Your task:
From the data below, copy exactly the lines that lie between the one holding "g with gbBroken" and the one holding "let g := advance x x.g", including both, and nothing more.

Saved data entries
• • • • •

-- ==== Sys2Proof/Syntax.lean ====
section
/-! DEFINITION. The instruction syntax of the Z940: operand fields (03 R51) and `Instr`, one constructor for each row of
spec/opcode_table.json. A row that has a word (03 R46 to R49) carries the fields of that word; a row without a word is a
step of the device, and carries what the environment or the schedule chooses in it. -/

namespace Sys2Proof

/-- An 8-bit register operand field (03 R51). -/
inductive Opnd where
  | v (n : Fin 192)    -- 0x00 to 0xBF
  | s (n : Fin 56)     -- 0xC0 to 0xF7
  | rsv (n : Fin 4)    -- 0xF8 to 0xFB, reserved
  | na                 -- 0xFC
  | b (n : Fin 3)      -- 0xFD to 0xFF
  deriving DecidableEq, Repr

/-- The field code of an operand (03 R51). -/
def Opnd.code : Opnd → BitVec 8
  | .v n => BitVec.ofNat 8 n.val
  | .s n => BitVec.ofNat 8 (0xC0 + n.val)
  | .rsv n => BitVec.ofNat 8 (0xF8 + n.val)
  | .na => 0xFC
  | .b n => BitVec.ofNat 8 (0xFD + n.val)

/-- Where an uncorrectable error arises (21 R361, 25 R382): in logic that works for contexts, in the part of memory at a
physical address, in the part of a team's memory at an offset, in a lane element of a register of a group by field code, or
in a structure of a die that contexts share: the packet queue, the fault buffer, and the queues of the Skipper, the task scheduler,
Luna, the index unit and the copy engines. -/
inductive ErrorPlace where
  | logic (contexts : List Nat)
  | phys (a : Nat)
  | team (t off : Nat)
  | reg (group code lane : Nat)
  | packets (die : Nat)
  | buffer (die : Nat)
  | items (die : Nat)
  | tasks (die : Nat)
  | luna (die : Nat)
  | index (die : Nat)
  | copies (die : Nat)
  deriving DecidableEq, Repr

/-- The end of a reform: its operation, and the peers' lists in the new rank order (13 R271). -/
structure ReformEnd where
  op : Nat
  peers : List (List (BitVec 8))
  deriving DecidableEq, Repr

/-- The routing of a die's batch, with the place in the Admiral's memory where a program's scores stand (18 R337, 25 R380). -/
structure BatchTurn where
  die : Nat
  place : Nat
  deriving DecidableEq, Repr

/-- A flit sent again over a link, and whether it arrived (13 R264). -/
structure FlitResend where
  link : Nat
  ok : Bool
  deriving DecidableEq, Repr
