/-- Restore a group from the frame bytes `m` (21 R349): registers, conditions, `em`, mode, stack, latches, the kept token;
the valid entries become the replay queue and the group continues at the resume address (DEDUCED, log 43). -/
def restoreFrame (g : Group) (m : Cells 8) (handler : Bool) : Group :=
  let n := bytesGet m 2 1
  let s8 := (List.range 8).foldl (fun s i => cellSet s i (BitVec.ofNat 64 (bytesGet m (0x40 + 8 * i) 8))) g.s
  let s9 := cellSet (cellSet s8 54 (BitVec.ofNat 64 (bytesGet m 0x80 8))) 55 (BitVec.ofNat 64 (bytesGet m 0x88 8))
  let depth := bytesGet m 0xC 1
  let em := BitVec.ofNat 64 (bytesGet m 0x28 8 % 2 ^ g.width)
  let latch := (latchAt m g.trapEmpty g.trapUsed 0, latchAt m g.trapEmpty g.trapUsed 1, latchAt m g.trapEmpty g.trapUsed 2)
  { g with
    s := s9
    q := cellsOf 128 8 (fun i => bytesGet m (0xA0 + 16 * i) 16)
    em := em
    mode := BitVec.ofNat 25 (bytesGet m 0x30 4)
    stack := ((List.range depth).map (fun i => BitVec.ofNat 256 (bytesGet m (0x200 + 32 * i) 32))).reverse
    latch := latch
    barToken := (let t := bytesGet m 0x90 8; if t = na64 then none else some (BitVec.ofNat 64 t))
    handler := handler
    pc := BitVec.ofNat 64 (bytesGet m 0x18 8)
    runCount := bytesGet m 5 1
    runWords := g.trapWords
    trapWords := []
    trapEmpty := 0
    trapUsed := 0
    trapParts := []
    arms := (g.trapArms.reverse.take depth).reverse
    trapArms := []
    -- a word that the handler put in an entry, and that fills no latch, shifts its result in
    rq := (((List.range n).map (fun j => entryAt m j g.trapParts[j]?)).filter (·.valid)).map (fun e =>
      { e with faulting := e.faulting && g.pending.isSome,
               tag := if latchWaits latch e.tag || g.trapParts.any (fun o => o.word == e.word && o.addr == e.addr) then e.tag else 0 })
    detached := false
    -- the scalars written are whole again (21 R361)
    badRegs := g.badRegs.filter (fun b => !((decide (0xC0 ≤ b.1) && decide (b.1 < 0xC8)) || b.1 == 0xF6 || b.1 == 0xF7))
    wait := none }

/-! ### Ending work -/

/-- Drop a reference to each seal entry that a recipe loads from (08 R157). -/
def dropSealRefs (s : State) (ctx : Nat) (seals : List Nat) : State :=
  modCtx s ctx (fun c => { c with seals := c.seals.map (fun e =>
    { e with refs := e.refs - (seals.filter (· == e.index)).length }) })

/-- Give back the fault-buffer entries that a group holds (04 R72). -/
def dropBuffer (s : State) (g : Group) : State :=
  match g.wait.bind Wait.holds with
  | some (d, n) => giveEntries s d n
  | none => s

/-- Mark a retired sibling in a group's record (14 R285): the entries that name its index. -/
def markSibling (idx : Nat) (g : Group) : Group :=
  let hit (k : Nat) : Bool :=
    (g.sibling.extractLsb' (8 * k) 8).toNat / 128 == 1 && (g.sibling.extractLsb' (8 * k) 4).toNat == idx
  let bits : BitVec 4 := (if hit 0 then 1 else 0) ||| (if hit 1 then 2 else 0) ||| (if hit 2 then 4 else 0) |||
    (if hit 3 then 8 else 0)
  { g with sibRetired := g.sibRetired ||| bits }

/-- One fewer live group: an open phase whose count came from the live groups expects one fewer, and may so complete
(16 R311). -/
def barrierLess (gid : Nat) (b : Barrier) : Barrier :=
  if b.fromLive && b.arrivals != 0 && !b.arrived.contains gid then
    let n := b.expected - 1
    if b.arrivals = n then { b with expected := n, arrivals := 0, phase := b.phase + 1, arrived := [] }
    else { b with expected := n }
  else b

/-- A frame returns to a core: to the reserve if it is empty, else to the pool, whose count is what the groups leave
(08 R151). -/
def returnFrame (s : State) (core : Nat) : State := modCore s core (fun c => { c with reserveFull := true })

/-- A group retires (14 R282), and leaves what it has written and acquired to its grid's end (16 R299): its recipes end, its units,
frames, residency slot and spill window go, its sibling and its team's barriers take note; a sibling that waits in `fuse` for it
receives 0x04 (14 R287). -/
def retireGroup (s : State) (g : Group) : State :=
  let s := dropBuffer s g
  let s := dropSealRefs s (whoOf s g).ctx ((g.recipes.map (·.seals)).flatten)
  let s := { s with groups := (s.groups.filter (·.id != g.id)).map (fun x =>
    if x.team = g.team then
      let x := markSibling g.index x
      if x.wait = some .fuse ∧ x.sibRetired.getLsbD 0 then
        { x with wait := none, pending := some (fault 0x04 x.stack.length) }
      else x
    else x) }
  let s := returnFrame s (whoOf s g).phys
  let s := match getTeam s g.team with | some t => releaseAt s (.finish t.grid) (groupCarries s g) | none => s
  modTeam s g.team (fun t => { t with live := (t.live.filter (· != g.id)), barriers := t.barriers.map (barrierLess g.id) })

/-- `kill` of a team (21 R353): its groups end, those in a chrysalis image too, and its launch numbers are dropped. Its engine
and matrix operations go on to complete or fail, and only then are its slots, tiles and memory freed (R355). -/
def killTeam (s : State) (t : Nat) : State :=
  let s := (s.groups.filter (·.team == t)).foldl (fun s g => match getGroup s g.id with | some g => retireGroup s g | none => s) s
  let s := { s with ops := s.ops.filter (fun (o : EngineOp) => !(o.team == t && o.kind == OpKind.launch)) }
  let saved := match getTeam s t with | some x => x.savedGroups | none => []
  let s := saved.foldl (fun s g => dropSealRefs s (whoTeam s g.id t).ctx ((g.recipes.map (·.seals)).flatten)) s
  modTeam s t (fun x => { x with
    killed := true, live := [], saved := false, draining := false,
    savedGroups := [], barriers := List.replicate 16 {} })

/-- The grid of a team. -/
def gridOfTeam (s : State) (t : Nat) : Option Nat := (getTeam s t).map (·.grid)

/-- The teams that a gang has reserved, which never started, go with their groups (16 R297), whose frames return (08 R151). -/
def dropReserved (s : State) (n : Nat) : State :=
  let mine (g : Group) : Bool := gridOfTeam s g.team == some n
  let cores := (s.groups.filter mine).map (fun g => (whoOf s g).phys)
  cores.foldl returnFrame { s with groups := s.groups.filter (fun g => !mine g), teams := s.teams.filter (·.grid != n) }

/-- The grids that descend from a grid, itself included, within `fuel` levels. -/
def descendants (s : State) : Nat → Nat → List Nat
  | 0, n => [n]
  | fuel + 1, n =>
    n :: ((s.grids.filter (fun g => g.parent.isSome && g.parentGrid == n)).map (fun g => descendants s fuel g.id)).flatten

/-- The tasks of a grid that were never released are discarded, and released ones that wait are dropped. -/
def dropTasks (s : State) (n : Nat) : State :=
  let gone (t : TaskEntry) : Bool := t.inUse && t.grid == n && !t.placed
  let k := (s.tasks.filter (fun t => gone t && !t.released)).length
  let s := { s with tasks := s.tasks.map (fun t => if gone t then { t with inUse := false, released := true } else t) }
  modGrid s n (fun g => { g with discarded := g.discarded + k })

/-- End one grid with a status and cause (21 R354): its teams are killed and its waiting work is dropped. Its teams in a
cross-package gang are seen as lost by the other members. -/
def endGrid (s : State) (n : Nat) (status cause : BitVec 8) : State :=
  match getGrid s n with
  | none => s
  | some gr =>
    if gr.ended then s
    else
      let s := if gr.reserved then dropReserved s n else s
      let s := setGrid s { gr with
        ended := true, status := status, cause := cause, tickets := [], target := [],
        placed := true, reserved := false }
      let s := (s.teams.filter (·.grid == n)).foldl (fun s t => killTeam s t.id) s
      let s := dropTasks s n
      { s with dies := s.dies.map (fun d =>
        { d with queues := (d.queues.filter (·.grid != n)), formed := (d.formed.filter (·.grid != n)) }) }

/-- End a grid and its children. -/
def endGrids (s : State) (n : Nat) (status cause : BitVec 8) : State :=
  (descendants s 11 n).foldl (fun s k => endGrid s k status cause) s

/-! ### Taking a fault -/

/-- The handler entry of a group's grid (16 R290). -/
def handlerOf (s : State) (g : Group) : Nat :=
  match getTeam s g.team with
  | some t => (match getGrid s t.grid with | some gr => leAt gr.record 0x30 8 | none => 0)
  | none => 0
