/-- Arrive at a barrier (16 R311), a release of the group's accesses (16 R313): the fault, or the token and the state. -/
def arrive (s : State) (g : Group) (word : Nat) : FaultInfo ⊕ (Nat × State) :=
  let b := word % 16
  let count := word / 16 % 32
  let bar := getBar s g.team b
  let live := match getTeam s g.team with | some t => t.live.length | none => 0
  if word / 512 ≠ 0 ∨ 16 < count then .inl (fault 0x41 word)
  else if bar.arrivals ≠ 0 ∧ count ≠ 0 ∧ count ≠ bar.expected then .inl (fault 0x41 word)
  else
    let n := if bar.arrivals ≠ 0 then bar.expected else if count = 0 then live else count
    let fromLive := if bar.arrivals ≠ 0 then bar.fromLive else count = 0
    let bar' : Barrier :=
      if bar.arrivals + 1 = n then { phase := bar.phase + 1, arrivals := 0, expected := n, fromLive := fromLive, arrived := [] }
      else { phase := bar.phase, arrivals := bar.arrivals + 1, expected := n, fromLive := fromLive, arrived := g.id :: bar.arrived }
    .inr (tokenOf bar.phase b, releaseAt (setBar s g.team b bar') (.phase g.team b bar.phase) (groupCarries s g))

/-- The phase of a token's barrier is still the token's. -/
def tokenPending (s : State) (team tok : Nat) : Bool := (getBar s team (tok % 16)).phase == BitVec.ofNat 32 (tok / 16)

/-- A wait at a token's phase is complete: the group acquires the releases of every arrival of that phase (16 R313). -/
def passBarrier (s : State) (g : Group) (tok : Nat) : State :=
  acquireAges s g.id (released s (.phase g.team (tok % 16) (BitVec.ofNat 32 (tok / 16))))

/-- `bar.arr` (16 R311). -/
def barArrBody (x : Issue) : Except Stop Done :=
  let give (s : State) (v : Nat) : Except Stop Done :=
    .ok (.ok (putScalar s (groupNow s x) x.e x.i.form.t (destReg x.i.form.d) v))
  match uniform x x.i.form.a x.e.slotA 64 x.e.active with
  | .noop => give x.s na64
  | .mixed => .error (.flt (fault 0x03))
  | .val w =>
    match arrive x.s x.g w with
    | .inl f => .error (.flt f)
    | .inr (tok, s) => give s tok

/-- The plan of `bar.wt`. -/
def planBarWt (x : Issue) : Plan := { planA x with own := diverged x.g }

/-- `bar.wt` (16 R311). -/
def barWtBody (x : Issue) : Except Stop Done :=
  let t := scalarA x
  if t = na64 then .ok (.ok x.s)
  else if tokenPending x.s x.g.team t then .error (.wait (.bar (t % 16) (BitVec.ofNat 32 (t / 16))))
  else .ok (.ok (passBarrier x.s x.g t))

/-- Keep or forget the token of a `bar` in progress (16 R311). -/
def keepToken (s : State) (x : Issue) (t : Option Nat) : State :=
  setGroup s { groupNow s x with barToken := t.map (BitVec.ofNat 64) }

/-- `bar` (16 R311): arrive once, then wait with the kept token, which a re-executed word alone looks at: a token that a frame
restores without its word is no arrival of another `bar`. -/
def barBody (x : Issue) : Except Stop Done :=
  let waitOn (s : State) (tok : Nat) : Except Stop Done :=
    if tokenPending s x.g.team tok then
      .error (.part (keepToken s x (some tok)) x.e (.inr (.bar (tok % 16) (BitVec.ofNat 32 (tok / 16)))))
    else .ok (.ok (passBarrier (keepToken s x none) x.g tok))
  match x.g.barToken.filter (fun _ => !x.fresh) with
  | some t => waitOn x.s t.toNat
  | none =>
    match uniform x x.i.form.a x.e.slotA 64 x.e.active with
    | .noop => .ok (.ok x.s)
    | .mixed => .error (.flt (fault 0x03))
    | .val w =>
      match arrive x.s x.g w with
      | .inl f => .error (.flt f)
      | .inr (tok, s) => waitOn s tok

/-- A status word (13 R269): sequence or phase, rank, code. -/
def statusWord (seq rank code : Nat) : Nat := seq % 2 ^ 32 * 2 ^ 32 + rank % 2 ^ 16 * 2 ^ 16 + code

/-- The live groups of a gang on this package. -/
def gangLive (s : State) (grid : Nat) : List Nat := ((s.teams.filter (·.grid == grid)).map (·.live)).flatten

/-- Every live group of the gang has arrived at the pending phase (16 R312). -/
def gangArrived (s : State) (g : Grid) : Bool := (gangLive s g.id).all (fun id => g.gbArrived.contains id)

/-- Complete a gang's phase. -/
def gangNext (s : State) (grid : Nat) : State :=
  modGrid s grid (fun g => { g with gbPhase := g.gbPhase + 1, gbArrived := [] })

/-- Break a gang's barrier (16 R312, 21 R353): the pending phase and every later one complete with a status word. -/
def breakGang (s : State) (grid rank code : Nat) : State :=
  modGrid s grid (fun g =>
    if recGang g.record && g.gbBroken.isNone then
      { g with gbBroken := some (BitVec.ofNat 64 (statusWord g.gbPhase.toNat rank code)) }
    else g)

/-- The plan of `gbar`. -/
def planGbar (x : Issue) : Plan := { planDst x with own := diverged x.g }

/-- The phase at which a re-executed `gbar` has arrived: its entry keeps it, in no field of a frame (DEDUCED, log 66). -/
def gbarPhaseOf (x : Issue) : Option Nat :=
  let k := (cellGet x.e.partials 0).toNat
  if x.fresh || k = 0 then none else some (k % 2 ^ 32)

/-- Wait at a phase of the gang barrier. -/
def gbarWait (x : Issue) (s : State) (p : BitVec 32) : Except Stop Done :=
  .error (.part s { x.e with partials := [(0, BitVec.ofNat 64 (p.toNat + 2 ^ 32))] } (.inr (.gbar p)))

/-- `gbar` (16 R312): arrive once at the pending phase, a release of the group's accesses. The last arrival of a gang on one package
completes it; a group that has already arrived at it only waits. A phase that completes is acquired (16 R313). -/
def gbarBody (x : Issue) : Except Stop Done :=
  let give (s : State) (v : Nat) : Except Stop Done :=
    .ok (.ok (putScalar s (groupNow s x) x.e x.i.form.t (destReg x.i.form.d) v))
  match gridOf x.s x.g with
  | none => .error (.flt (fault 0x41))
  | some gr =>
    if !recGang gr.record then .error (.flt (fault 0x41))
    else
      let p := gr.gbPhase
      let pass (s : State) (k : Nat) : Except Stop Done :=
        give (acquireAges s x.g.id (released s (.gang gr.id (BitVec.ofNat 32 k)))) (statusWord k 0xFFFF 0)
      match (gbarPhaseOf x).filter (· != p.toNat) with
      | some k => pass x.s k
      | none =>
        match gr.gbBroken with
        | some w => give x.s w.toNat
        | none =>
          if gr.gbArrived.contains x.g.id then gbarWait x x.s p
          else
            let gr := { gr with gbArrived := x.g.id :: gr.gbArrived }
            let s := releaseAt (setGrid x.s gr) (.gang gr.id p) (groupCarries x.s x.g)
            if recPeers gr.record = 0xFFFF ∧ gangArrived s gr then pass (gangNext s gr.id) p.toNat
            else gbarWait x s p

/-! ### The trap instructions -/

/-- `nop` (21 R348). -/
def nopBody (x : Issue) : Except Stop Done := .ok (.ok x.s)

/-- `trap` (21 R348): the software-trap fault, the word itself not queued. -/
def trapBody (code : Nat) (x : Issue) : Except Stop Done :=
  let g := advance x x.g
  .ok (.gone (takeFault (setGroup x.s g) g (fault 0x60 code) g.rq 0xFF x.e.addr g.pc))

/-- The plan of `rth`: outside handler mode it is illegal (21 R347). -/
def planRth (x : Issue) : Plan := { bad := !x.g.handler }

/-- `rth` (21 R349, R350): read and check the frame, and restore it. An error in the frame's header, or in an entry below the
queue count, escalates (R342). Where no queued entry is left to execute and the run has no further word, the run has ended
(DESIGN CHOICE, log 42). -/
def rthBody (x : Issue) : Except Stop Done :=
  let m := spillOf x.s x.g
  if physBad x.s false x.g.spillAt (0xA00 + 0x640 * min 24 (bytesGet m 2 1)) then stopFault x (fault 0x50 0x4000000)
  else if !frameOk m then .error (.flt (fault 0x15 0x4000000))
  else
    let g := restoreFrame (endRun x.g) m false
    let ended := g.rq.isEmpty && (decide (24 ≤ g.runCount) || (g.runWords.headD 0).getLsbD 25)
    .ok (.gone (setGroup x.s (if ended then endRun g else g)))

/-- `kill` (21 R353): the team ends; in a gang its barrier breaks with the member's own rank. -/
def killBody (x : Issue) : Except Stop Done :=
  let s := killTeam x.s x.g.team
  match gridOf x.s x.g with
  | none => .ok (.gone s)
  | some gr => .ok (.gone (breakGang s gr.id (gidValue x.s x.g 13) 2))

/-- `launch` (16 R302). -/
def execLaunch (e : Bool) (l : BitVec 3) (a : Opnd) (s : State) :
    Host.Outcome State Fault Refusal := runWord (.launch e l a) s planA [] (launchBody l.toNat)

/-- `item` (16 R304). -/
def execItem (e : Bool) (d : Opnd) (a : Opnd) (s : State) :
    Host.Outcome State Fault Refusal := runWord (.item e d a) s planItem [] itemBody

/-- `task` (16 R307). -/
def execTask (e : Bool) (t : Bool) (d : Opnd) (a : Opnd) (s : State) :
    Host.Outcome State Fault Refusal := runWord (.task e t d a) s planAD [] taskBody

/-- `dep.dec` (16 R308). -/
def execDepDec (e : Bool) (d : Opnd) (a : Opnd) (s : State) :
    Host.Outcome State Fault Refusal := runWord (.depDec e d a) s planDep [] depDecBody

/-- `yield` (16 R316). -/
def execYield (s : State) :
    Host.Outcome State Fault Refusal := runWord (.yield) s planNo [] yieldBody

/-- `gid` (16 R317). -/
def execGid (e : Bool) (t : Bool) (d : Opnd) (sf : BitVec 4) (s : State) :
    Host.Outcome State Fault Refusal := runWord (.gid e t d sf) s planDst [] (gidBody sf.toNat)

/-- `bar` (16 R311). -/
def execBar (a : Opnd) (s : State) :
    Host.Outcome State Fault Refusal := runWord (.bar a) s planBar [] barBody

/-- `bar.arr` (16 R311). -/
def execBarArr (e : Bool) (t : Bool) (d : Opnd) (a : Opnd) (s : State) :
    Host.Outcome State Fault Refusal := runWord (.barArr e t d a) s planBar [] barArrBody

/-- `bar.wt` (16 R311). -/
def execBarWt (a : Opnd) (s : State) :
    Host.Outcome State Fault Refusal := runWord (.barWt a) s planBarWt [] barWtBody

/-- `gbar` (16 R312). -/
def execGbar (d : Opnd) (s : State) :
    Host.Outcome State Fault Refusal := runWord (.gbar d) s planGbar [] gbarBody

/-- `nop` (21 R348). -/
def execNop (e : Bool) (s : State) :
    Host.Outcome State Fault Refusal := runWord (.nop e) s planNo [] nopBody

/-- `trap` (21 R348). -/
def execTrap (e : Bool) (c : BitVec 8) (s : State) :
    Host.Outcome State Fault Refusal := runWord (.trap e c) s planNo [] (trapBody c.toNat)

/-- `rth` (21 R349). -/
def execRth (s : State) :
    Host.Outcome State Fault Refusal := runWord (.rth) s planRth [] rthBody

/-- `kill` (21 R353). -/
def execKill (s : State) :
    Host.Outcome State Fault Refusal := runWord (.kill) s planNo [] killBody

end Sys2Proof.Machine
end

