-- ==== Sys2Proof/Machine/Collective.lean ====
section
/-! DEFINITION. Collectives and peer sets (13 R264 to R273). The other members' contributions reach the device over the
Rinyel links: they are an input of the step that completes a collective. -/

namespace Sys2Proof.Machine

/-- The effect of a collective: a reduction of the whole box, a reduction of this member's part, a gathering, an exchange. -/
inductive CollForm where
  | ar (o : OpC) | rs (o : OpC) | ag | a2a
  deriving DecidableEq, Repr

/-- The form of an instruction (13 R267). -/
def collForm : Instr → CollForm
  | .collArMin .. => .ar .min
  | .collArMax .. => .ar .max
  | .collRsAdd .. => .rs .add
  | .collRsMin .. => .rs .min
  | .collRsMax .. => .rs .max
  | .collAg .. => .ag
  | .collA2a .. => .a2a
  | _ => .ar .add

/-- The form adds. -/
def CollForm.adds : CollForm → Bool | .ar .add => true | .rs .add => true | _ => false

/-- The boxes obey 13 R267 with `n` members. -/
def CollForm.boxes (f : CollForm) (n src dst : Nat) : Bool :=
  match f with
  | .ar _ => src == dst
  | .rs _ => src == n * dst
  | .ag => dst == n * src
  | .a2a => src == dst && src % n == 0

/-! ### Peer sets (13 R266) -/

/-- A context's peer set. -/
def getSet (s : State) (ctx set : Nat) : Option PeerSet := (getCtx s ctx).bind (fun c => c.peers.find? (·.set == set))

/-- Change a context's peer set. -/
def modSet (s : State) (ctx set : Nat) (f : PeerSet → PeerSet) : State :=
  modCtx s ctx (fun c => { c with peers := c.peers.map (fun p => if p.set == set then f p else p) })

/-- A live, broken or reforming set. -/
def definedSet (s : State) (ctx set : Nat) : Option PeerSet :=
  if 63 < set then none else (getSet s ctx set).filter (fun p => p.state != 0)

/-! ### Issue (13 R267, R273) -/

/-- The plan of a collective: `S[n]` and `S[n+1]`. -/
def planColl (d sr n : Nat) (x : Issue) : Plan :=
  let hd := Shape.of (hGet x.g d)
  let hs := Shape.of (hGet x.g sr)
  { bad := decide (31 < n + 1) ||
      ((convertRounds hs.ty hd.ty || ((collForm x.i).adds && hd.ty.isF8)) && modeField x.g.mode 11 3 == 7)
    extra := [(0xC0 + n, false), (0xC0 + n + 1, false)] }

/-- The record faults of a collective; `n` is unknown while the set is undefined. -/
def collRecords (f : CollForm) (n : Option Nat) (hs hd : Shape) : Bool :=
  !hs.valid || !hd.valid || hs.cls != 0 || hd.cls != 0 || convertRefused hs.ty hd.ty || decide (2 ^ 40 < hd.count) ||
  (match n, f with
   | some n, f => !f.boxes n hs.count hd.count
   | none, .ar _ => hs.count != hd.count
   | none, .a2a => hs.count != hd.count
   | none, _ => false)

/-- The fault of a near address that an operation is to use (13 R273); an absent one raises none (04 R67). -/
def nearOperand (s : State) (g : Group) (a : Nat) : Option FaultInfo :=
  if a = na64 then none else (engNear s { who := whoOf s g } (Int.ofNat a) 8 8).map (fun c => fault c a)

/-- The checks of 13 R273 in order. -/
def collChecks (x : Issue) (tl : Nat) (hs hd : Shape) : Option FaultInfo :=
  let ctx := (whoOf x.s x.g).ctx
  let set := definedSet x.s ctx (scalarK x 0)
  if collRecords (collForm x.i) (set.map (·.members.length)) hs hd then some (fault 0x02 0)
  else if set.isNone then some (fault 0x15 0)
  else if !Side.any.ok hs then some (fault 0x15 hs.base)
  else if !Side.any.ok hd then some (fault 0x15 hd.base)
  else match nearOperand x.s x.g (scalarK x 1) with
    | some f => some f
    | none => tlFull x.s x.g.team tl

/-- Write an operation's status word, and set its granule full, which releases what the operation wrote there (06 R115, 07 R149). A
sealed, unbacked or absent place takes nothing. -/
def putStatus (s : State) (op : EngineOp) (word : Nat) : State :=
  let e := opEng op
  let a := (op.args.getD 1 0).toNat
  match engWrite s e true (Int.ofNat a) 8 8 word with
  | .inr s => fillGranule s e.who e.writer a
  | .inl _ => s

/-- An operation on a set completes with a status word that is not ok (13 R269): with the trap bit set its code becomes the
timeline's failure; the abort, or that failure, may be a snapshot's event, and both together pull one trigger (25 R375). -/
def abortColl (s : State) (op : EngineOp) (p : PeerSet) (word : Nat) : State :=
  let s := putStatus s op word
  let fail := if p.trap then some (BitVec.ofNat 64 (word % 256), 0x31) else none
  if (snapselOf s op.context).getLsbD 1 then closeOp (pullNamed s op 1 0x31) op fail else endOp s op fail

• • • • •

Reply:
      { g with gbBroken := some (BitVec.ofNat 64 (statusWord g.gbPhase.toNat rank code)) }
    else g)

/-- The plan of `gbar`. -/
def planGbar (x : Issue) : Plan := { planDst x with own := diverged x.g }

/-- The phase at which a re-executed `gbar` has arrived: its entry keeps it, in no field of a frame (DEDUCED, log 66). -/
def gbarPhaseOf (x : Issue) : Option Nat :=
  let k := (cellGet x.e.partials 0).toNat
  if x.fresh || k = 0 then none else some (k % 2 ^ 32)

/-- Wait at a phase of the gang barrier. -/
def gbarWait (x : Issue) (s : State) (p : BitVec 32) : Except Stop Done :=
  .error (.part s { x.e with partials := [(0, BitVec.ofNat 64 (p.toNat + 2 ^ 32))] } (.inr (.gbar p)))

/-- `gbar` (16 R312): arrive once at the pending phase, a release of the group's accesses. The last arrival of a gang on one package
completes it; a group that has already arrived at it only waits. A phase that completes is acquired (16 R313). -/
def gbarBody (x : Issue) : Except Stop Done :=
  let give (s : State) (v : Nat) : Except Stop Done :=
    .ok (.ok (putScalar s (groupNow s x) x.e x.i.form.t (destReg x.i.form.d) v))
  match gridOf x.s x.g with
  | none => .error (.flt (fault 0x41))
  | some gr =>
    if !recGang gr.record then .error (.flt (fault 0x41))
    else
      let p := gr.gbPhase
      let pass (s : State) (k : Nat) : Except Stop Done :=
        give (acquireAges s x.g.id (released s (.gang gr.id (BitVec.ofNat 32 k)))) (statusWord k 0xFFFF 0)
      match (gbarPhaseOf x).filter (· != p.toNat) with
      | some k => pass x.s k
      | none =>
        match gr.gbBroken with
        | some w => give x.s w.toNat
        | none =>
          if gr.gbArrived.contains x.g.id then gbarWait x x.s p
          else
            let gr := { gr with gbArrived := x.g.id :: gr.gbArrived }
            let s := releaseAt (setGrid x.s gr) (.gang gr.id p) (groupCarries x.s x.g)
            if recPeers gr.record = 0xFFFF ∧ gangArrived s gr then pass (gangNext s gr.id) p.toNat
            else gbarWait x s p

/-! ### The trap instructions -/

/-- `nop` (21 R348). -/
def nopBody (x : Issue) : Except Stop Done := .ok (.ok x.s)

/-- `trap` (21 R348): the software-trap fault, the word itself not queued. -/
def trapBody (code : Nat) (x : Issue) : Except Stop Done :=
  let g := advance x x.g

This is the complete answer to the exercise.